L’animal m’a regardée d’un air abattu, la queue rentrée entre les pattes dès l’instant où il m’a entendue le qualifier de « puant ». Et bien que cette vision m’ait fait de la peine, je ne me suis pas excusée. Il fallait que je me débarrasse d’eux, que je retourne à l’intérieur, ma nouvelle vie dans la peau d’Aurelia en dépendait.
– Riley, je t’en prie…
Bodhi, cet inconnu qui prétendait être mon guide, a essayé d’agripper ma main, d’enrouler ses doigts autour de mon poignet pour m’inciter à le suivre ; et j’ai bien failli me dégonfler, jusqu’à ce que Messalina surgisse de nulle part, avec Dacian à son côté.
– Un problème ? a-t-elle demandé, les yeux plissés d’un air fâché.
Je me suis libérée d’un coup sec de la poigne de Bodhi et j’ai frotté l’endroit encore chaud sur mon bras où ses doigts s’étaient posés comme si j’avais hâte d’effacer toute trace de sa présence.
– Tout va bien, ai-je répondu en m’avançant pour me poster à côté de Dacian. Il s’est égaré, m’a prise pour quelqu’un d’autre, mais maintenant qu’il sait que je ne suis pas la fille qu’il recherche, lui et son animal vont partir. N’est-ce pas ?

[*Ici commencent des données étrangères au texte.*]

-- ==== Sys2Proof/Laws/Fields.lean ====
section
/-! SUPPORT. The fields the commands build, nibble by nibble: packer, combiner, padding, PAN fields. -/

namespace Sys2Proof.Machine

/-- The masked length is the low nibble. -/
theorem maskLen_eq (len : Byte) : maskLen len = len.toNat % 16 := by
  simp only [maskLen, BitVec.toNat_and]
  exact Nat.and_two_pow_sub_one_eq_mod len.toNat 4

theorem loNib_eq (len : Byte) : loNib len = BitVec.ofNat 4 (len.toNat % 16) := by
  revert len; decide

/-- The nibble map of `pack` (spec 40_packer R130). -/
theorem nib_pack (fmt fill : Nibble) (d : Vector Nibble 12) (len : Byte) (k : Nat) (h : k < 16) :
    nib (pack fmt d len fill) k = fieldNibble fmt d (len.toNat % 16) (fun _ => fill) k := by
  rw [pack, nib_ofNibs _ _ (by omega)]
  unfold fieldNibble
  by_cases h0 : k = 0
  · simp [h0]
  · by_cases h1 : k = 1
    · simp [h1, loNib_eq]
    · have : k - 2 < maskLen len ↔ k < 2 + len.toNat % 16 := by rw [maskLen_eq]; omega
      simp only [h0, h1, if_false, this]

theorem byteAt_combine {n : Nat} (a b : Vector Byte n) (i : Nat) :
    byteAt (combine a b) i = byteAt a i ^^^ byteAt b i := by
  by_cases h : i < n
  · rw [combine, byteAt_ofFn _ _ h, byteAt_eq_getElem a i h, byteAt_eq_getElem b i h]; rfl
  · rw [byteAt_eq_zero _ i (by omega), byteAt_eq_zero a i (by omega),
      byteAt_eq_zero b i (by omega)]; rfl

/-- The combiner works nibble by nibble (spec 43_combiner R190). -/
theorem nib_combine {n : Nat} (a b : Vector Byte n) (k : Nat) :
    nib (combine a b) k = nib a k ^^^ nib b k := by
  unfold nib
  split <;> simp only [byteAt_combine, hiNib_xor, loNib_xor]

/-- `pad3` keeps byte 0 and the digits and fills the rest (spec 42_padding R175). -/
theorem nib_pad3 (F : Vector Byte 8) (L : Nat) (r : List Byte) (k : Nat) (h : k < 16) :
    nib (pad3 F L r) k = if k < 2 + L then nib F k else padnib (r.getD (k - (2 + L)) 0) := by
  rw [pad3, nib_ofNibs _ _ (by omega)]

theorem keepHigh (x y : Byte) : hiNib ((x &&& 0xF0) ||| (y &&& 0x0F)) = hiNib x := by
  apply BitVec.eq_of_getLsbD_eq
  intro i hi
  have : i = 0 ∨ i = 1 ∨ i = 2 ∨ i = 3 := by omega
  rcases this with rfl | rfl | rfl | rfl <;> simp [hiNib]

theorem takeLow (x y : Byte) : loNib ((x &&& 0xF0) ||| (y &&& 0x0F)) = loNib y := by
  apply BitVec.eq_of_getLsbD_eq
  intro i hi
  have : i = 0 ∨ i = 1 ∨ i = 2 ∨ i = 3 := by omega
  rcases this with rfl | rfl | rfl | rfl <;> simp [loNib]

/-- `pad1` keeps byte 0 and the digits, and takes every nibble behind them from the padding bytes; of a
byte shared with the last digit only the low nibble (spec 42_padding R172). -/
theorem nib_pad1 (F : Vector Byte 8) (L : Nat) (S : List Byte) (k : Nat) (h : k < 16) :
    nib (pad1 F L S) k =
      if k < 2 + L then nib F k else paddingNibble (fun j => S.getD j 0) L k := by
  have hf : firstPadByte L = 1 + L / 2 := by simp [firstPadByte, Nat.shiftRight_eq_div_pow]
  revert h
  refine nibble_cases (P := fun k => k < 16 → nib (pad1 F L S) k =
    if k < 2 + L then nib F k else paddingNibble (fun j => S.getD j 0) L k) k ?_ ?_
  · intro i _ h
    rw [nib_even, nib_even, pad1, byteAt_ofFn _ _ (by omega : i < 8), hf]
    simp only [paddingNibble]
    by_cases h1 : i < 1 + L / 2
    · rw [if_pos h1, if_pos (by omega)]
    · by_cases h2 : i = 1 + L / 2 ∧ L % 2 = 1
      · rw [if_neg h1, if_pos h2, if_pos (by omega), keepHigh]
      · have hk : 2 * i / 2 = i := by omega
        rw [if_neg h1, if_neg h2, if_neg (by omega), if_pos (by omega), hk]
  · intro i _ h
    rw [nib_odd, nib_odd, pad1, byteAt_ofFn _ _ (by omega : i < 8), hf]
    simp only [paddingNibble]
    have hk : (2 * i + 1) / 2 = i := by omega
    by_cases h1 : i < 1 + L / 2
    · rw [if_pos h1, if_pos (by omega)]
    · by_cases h2 : i = 1 + L / 2 ∧ L % 2 = 1
      · have hz : i - (1 + L / 2) = 0 := by omega
        rw [if_neg h1, if_pos h2, if_neg (by omega), if_neg (by omega), takeLow, hk, hz]
      · rw [if_neg h1, if_neg h2, if_neg (by omega), if_neg (by omega), hk]

theorem byteAt_joinHalves (F : Vector Byte 8) (r : List Byte) (i : Nat) (h : i < 16) :
    byteAt (joinHalves F r) i = if i < 8 then byteAt F i else r.getD (i - 8) 0 := by
  rw [joinHalves, byteAt_ofFn _ _ h]

/-- The fill check says that every nibble from `2 + L` to 15 is the fill digit (spec 45_decode R233). -/
theorem fillOk_iff (W : Vector Byte 8) (L : Nat) (fill : Nibble) :
    fillOk W L fill = true ↔ ∀ k, 2 + L ≤ k → k < 16 → nib W k = fill := by
  simp [fillOk, everyNib_iff]

/-- The alphabet check of format 3 (spec 45_decode R238). -/
theorem alphabetOk_iff (U : Vector Byte 8) (L : Nat) :
    alphabetOk U L = true ↔ (∀ k, 2 ≤ k → k < 2 + L → (nib U k).toNat ≤ 9) ∧
      (∀ k, 2 + L ≤ k → k < 16 → 10 ≤ (nib U k).toNat) := by
  simp [alphabetOk, everyNib_iff]

/-- The digits `unpack` reads (spec 40_packer R132). -/
theorem unpack_getD (X : Vector Byte 8) (len : Byte) (k : Nat) :
    (unpack X len).getD k 0 = if k < maskLen len then nib X (2 + k) else 0 := by
  by_cases h : k < maskLen len <;> simp [unpack, List.getD, h]

/-! ### The 8-byte PAN field -/

/-- The non-pad nibbles among the first `i` PAN nibbles, rightmost first. -/
def digitsBelow (P : Vector Byte 10) (i : Nat) : List Nibble :=
  (((List.range i).map (nib P)).filter (· != 0xF)).reverse

theorem digitsBelow_succ (P : Vector Byte 10) (i : Nat) :
    digitsBelow P (i + 1) =
      if nib P i = 0xF then digitsBelow P i else nib P i :: digitsBelow P i := by
  by_cases h : nib P i = 0xF
  · simp [digitsBelow, List.range_succ, h]
  · have hb : (nib P i != 0xF) = true := bne_iff_ne.mpr h
    simp only [if_neg h, digitsBelow, List.range_succ, List.map_append, List.filter_append,
      List.reverse_append, List.map_cons, List.map_nil, List.filter_cons, hb, if_true,
      List.filter_nil]
    rfl

/-- The scan after the check digit: position `pos - j` takes the j-th digit found, down to position 4;
the rest of the field stays. -/
theorem nib_scan64 (P : Vector Byte 10) (i : Nat) :
    ∀ (pos : Nat) (N : Vector Byte 8) (k : Nat), pos < 16 → k < 16 →
      nib (scan64 P i true pos N) k =
        if 4 ≤ k ∧ k ≤ pos then (digitsBelow P i).getD (pos - k) (nib N k) else nib N k := by
  induction i with
  | zero => intro pos N k _ _; simp [scan64, digitsBelow]
  | succ i ih =>
    intro pos N k hp hk
    rw [scan64, digitsBelow_succ]
    by_cases hf : nib P i = 0xF
    · rw [if_pos hf, if_pos hf, ih pos N k hp hk]
    · rw [if_neg hf, if_neg hf, if_neg (by simp)]
      by_cases h4 : pos < 4
      · rw [if_pos h4, if_neg (by omega)]
      · rw [if_neg h4, ih (pos - 1) _ k (by omega) hk]
        by_cases hkp : k = pos
        · subst hkp
          rw [if_neg (by omega), if_pos (by omega), nib_setnib_same _ _ _ (by omega)]
          simp
        · rw [nib_setnib_other _ _ _ _ hkp]
          by_cases hr : 4 ≤ k ∧ k ≤ pos - 1
          · have : pos - k = (pos - 1 - k) + 1 := by omega
            rw [if_pos hr, if_pos (by omega), this]
            simp
          · rw [if_neg hr, if_neg (by omega)]

theorem nib_zeros {n : Nat} (k : Nat) : nib (Vector.replicate n (0 : Byte)) k = 0 := by
  have h : ∀ i, byteAt (Vector.replicate n (0 : Byte)) i = 0 := by
    intro i
    by_cases hi : i < n
    · rw [byteAt_eq_getElem _ _ hi]; simp
    · exact byteAt_eq_zero _ _ (by omega)
  unfold nib
  simp only [h]
  split <;> rfl

theorem getD_tail (l : List Nibble) (j : Nat) : l.tail.getD j 0 = l.getD (j + 1) 0 := by
  cases l <;> simp

/-- The scan from its start: the first non-pad nibble is the check digit and is dropped. -/
theorem nib_scan64_start (P : Vector Byte 10) (i k : Nat) (hk : k < 16) :
    nib (scan64 P i false 15 (Vector.replicate 8 0)) k =
      if 4 ≤ k then (digitsBelow P i).getD (16 - k) 0 else 0 := by
  induction i with
  | zero =>
    rw [scan64, nib_zeros]
    simp [digitsBelow]
  | succ i ih =>
    rw [scan64, digitsBelow_succ]
    by_cases hf : nib P i = 0xF
    · rw [if_pos hf, if_pos hf, ih]
    · rw [if_neg hf, if_neg hf, if_pos rfl, nib_scan64 P i 15 _ k (by omega) hk, nib_zeros]
      by_cases h4 : 4 ≤ k
      · have : 16 - k = (15 - k) + 1 := by omega
        rw [if_pos ⟨h4, by omega⟩, if_pos h4, this]
        simp
      · rw [if_neg (by omega), if_neg h4]

/-- The nibble map of the 8-byte PAN field (spec 41_pan_field R151). -/
theorem nib_derive64 (P : Vector Byte 10) (n k : Nat) (hk : k < 16) :
    nib (derive64 P n) k = panNibble P n k := by
  rw [derive64, nib_scan64_start P _ k hk, panNibble]
  by_cases h4 : 4 ≤ k
  · rw [if_pos h4, if_pos ⟨h4, hk⟩]; rfl
  · rw [if_neg h4, if_neg (by omega)]

/-! ### The digit count of the 16-byte PAN field -/

theorem digitCount_le (P : Vector Byte 10) (i : Nat) : digitCount P i ≤ i := by
  induction i with
  | zero => simp [digitCount]
  | succ i ih =>
    rw [digitCount]
    split <;> omega

/-- From the digit count on there are only pad nibbles (spec 41_pan_field R153). -/
theorem pad_of_digitCount_le (P : Vector Byte 10) (i : Nat) :
    ∀ j, digitCount P i ≤ j → j < i → nib P j = 0xF := by
  induction i with
  | zero => intro j _ h; omega
  | succ i ih =>
    intro j hc hj
    rw [digitCount] at hc
    split at hc
    · rename_i hf
      by_cases hji : j = i
      · exact hji ▸ hf
      · exact ih j hc (by omega)
    · omega

/-- The last digit is no pad nibble. -/
theorem digit_before_digitCount (P : Vector Byte 10) (i : Nat) (h : 0 < digitCount P i) :
    nib P (digitCount P i - 1) ≠ 0xF := by
  induction i with
  | zero => simp [digitCount] at h
  | succ i ih =>
    rw [digitCount] at h ⊢
    split at h
    · rename_i hf
      rw [if_pos hf]; exact ih h
    · rename_i hf
      rw [if_neg hf]; simpa using hf

/-- The nibble map of the 16-byte PAN field (spec 41_pan_field R153). -/
theorem nib_derive128 (P : Vector Byte 10) (n k : Nat) (hk : k < 32) :
    nib (derive128 P n) k =
      if digitCount P (2 * n) ≤ 12 then
        if 13 - digitCount P (2 * n) ≤ k ∧ k ≤ 12 then nib P (k - (13 - digitCount P (2 * n))) else 0
      else if k = 0 then BitVec.ofNat 4 (digitCount P (2 * n) - 12)
      else if k ≤ digitCount P (2 * n) then nib P (k - 1) else 0 := by
  unfold derive128
  simp only
  split
  · rw [nib_ofNibs _ _ (by omega)]
  · rw [nib_ofNibs _ _ (by omega)]

end Sys2Proof.Machine
end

J’ai dévisagé Bodhi intensément, soutenant son regard aussi longtemps que possible. Mon cœur s’est serré comme pris dans un étau, une sensation d’angoisse m’a envahie, et de toutes mes forces j’ai résisté à l’envie de leur courir après quand il a finalement tourné les talons et s’en est allé avec le chien.
Satisfaite de les voir partir, Messalina m’a laissée aux bons soins de Dacian dès qu’ils furent hors de vue. Nous nous sommes retrouvés tous deux à contempler le vaste ciel étoilé et à pointer du doigt nos constellations préférées, y compris celle à laquelle il avait donné mon nom. Quelques instants plus tard, il fermait les yeux et se penchait vers moi pour m’embrasser.